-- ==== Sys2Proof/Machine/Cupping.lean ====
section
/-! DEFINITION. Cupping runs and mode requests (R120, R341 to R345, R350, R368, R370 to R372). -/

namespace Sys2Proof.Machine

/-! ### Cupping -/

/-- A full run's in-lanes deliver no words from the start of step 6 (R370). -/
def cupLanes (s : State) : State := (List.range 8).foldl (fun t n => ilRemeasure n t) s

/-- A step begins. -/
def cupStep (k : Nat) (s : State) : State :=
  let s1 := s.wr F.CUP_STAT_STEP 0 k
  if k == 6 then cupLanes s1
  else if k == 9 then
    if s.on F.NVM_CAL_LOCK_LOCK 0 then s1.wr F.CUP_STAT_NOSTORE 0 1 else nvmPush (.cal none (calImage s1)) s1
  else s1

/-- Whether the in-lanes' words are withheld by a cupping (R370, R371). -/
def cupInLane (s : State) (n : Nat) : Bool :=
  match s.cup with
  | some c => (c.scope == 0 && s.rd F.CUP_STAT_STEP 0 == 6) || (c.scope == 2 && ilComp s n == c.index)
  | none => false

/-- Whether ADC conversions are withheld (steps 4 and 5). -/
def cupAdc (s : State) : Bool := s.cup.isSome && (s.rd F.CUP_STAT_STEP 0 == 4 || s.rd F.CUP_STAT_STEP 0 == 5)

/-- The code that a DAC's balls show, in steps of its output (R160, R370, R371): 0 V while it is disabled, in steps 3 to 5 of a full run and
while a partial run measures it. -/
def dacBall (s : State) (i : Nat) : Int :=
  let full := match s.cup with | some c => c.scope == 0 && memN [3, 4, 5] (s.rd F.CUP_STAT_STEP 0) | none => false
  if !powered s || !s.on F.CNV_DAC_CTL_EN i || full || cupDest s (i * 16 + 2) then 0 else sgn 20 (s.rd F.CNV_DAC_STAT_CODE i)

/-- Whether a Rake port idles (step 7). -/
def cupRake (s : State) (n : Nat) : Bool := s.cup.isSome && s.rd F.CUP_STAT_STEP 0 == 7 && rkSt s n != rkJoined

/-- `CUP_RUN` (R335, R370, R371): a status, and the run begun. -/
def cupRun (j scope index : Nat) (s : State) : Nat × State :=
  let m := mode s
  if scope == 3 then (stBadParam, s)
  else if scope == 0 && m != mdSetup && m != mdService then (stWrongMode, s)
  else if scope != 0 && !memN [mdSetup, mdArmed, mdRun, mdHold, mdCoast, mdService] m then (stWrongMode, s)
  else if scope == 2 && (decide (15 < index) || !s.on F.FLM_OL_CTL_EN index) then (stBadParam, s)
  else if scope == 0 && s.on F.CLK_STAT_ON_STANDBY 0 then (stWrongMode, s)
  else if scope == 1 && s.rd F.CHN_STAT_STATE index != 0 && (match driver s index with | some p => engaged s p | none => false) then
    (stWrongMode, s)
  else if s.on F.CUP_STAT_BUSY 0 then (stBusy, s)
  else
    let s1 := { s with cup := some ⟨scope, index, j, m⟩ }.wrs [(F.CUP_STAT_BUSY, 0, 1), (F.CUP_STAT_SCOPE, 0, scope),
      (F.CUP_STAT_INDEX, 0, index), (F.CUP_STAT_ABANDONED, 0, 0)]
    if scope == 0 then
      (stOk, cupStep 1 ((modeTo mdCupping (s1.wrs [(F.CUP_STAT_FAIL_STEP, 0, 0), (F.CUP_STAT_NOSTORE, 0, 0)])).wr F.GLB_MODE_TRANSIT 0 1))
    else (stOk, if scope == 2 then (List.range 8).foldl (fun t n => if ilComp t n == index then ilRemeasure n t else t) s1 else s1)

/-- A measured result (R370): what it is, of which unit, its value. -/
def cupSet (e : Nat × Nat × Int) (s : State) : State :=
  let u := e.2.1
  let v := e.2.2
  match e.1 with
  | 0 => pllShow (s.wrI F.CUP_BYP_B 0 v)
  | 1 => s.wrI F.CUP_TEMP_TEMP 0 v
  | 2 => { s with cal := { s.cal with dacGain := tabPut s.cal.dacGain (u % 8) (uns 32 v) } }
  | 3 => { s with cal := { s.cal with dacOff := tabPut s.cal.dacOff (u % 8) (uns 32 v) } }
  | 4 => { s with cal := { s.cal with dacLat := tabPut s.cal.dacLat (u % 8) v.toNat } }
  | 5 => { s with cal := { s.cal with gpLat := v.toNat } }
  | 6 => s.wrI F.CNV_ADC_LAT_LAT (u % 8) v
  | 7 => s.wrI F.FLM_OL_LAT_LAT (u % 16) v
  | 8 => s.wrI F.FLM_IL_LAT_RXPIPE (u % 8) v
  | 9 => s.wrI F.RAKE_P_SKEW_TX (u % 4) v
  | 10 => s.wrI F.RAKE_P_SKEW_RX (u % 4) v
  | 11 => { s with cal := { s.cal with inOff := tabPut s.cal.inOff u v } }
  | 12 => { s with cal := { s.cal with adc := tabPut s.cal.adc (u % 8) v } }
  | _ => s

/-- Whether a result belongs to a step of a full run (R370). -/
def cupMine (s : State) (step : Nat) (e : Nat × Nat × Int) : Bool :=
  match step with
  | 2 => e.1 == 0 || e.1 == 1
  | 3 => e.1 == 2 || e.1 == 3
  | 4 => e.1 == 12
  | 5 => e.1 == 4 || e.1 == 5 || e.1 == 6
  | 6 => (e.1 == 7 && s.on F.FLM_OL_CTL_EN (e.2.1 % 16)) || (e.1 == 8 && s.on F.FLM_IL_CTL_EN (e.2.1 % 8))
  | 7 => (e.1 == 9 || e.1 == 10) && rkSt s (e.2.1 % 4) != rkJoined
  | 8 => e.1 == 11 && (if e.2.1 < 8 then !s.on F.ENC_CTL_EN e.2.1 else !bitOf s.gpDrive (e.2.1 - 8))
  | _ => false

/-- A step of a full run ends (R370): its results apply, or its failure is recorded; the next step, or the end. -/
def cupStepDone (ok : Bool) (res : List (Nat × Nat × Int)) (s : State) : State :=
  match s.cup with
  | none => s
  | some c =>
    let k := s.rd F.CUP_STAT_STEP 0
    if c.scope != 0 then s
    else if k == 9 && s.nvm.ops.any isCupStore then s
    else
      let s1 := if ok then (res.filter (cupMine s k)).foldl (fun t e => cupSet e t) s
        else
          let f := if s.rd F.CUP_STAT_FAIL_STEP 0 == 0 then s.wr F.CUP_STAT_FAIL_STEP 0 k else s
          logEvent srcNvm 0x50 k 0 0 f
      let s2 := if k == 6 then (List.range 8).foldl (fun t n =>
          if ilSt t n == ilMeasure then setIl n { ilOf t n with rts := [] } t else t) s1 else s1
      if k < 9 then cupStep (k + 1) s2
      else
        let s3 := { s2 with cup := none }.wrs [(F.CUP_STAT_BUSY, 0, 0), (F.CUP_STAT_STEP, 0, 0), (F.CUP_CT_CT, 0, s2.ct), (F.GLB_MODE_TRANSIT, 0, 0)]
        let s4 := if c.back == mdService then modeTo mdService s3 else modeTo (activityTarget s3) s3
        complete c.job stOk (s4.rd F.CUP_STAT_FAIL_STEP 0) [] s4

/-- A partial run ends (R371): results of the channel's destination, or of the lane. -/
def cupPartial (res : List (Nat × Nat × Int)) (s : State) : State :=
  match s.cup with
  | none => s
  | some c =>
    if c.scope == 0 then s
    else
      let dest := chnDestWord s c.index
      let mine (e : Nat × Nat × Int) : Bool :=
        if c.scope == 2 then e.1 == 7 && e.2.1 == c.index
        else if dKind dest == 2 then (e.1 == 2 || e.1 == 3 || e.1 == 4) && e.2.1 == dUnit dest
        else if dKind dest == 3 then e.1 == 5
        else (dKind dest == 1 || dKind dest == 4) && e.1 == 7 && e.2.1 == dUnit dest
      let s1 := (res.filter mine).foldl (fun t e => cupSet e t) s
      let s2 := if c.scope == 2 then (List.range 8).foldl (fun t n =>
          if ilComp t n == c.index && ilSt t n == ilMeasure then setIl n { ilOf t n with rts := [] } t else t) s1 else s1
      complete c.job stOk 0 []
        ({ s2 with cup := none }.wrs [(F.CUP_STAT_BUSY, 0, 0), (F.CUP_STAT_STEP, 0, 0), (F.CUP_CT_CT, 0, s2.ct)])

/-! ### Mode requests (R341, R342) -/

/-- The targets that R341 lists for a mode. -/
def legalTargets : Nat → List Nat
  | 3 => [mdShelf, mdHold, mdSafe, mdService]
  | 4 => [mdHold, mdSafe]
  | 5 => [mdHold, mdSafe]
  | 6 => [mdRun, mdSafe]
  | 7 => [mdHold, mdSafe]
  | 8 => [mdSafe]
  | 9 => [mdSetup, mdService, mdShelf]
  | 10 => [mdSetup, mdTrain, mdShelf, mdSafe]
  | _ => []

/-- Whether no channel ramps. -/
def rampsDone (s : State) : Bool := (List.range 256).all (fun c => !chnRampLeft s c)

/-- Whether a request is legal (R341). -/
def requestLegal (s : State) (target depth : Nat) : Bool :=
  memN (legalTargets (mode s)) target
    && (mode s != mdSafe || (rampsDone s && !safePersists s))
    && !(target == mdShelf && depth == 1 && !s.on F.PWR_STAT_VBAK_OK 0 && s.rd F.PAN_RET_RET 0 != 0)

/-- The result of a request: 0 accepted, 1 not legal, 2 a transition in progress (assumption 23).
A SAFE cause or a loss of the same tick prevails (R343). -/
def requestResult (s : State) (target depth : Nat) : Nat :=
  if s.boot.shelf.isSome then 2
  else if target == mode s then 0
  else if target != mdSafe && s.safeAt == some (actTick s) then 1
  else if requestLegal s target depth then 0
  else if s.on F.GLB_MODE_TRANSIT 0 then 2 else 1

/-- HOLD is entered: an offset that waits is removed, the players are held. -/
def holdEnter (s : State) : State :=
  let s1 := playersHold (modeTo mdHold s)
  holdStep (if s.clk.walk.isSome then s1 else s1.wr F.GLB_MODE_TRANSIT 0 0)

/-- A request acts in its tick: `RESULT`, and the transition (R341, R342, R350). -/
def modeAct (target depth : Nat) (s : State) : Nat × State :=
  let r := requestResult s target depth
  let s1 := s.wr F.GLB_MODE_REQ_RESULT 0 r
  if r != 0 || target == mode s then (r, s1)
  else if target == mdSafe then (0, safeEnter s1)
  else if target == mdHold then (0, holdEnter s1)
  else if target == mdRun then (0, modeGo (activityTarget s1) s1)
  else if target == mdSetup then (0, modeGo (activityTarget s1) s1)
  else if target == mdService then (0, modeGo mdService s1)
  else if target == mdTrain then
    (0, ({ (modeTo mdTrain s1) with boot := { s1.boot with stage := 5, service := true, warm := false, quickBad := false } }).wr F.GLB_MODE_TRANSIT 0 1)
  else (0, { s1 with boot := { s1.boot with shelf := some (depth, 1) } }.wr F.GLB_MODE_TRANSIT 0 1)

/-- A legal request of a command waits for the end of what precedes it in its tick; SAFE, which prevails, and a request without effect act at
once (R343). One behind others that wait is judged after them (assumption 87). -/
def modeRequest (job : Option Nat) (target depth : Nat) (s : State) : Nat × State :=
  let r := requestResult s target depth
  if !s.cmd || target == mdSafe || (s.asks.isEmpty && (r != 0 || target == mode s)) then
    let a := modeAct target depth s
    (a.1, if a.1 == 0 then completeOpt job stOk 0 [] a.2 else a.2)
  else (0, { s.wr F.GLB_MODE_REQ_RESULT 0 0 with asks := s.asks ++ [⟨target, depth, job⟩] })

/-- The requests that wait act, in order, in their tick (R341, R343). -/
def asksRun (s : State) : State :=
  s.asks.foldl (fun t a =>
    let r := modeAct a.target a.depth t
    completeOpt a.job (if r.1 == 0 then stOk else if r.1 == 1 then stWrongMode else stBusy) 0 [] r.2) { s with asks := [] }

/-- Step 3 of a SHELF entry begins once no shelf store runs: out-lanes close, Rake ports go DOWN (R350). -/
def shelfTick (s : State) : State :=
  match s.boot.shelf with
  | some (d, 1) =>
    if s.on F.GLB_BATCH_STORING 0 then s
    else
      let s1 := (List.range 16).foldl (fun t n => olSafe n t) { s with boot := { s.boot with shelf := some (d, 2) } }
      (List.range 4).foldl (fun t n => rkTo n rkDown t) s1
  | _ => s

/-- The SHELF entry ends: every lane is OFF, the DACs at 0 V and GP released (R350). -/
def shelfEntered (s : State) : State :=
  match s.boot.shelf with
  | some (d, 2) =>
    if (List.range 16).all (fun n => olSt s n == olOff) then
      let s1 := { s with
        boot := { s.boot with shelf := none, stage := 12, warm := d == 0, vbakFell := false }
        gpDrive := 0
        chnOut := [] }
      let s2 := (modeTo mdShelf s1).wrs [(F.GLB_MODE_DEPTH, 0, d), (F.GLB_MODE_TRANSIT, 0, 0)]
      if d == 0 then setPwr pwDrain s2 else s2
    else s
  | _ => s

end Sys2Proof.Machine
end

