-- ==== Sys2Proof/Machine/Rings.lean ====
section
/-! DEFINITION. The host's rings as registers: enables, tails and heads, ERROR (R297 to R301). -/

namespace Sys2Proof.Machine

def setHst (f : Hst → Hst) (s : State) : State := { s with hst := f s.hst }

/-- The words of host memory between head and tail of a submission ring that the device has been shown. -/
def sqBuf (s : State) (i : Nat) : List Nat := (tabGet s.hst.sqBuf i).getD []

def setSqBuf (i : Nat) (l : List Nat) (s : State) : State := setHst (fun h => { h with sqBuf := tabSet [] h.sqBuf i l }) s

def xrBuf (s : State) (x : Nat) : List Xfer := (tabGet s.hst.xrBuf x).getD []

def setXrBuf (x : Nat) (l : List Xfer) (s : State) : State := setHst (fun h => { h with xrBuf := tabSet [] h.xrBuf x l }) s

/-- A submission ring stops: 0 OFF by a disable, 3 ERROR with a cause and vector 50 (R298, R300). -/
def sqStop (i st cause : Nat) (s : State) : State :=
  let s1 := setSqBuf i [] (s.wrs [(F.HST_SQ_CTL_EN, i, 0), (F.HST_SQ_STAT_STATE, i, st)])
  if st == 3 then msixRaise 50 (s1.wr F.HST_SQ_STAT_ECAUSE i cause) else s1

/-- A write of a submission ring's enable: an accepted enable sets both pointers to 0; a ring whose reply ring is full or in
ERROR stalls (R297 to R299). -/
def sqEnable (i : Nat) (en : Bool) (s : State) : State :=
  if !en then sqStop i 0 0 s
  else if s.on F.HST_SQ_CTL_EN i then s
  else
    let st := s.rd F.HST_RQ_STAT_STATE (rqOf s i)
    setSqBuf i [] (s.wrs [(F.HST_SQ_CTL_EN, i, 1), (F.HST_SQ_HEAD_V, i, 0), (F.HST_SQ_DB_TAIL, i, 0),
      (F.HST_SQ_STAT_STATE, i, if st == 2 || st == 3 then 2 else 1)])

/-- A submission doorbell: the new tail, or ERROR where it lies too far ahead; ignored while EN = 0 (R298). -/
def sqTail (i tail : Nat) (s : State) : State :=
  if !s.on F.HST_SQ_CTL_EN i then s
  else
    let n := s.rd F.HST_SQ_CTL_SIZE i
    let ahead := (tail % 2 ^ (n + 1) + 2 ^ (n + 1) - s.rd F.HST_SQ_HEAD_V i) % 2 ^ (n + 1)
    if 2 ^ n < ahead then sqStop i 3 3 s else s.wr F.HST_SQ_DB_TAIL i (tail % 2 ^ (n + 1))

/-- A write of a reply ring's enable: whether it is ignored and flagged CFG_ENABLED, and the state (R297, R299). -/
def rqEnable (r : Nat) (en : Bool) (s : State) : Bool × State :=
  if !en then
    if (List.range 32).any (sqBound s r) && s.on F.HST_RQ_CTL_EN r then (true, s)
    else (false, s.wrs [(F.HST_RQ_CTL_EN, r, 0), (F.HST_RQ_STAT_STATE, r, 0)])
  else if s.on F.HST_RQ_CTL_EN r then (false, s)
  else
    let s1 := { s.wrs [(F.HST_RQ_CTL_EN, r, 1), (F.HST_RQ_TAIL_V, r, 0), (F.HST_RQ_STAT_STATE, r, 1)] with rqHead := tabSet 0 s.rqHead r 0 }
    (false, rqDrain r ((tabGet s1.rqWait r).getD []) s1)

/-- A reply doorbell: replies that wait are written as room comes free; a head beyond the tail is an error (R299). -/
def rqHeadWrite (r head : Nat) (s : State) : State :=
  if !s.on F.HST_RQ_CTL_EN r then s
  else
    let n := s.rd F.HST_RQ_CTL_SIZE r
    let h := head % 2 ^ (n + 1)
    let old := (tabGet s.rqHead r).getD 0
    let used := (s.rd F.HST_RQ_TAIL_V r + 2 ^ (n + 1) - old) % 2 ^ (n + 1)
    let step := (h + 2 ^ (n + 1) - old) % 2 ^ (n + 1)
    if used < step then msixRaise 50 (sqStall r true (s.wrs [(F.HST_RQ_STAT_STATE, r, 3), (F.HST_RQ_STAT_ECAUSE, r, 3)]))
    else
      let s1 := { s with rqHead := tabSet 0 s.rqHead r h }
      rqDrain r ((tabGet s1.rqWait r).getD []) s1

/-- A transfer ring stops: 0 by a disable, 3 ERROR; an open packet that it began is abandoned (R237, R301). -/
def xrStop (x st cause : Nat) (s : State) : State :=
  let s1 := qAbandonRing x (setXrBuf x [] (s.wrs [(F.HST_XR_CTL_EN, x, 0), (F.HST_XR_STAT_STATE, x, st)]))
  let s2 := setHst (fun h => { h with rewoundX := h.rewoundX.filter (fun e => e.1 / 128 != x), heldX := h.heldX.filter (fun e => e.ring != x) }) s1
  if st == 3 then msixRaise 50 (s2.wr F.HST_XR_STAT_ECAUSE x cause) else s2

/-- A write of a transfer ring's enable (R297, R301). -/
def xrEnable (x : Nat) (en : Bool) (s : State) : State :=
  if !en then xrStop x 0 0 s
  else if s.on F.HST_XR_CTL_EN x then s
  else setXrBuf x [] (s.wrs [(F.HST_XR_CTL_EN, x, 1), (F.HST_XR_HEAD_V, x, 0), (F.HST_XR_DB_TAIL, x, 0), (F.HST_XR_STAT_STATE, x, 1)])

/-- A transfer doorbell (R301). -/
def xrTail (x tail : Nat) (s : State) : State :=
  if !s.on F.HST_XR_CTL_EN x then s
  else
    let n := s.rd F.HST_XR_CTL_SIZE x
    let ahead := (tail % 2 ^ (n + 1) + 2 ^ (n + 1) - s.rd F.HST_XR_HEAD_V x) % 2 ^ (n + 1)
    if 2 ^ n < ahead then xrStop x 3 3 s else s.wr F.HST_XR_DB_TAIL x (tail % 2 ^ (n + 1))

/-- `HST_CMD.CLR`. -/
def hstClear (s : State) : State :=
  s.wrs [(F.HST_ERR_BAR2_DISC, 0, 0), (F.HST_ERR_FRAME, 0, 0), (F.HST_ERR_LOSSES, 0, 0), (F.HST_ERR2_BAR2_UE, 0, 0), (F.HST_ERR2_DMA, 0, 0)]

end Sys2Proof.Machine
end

- [PROBLEM TO SOLVE]
Which lines hold the string "accepted"? Copy all of them from the data above.

- [ANSWER TO THIS EXERCISE]
/-- The result of a request: 0 accepted, 1 not legal, 2 a transition in progress (assumption 23).
/-- A write of a submission ring's enable: an accepted enable sets both pointers to 0; a ring whose reply ring is full or in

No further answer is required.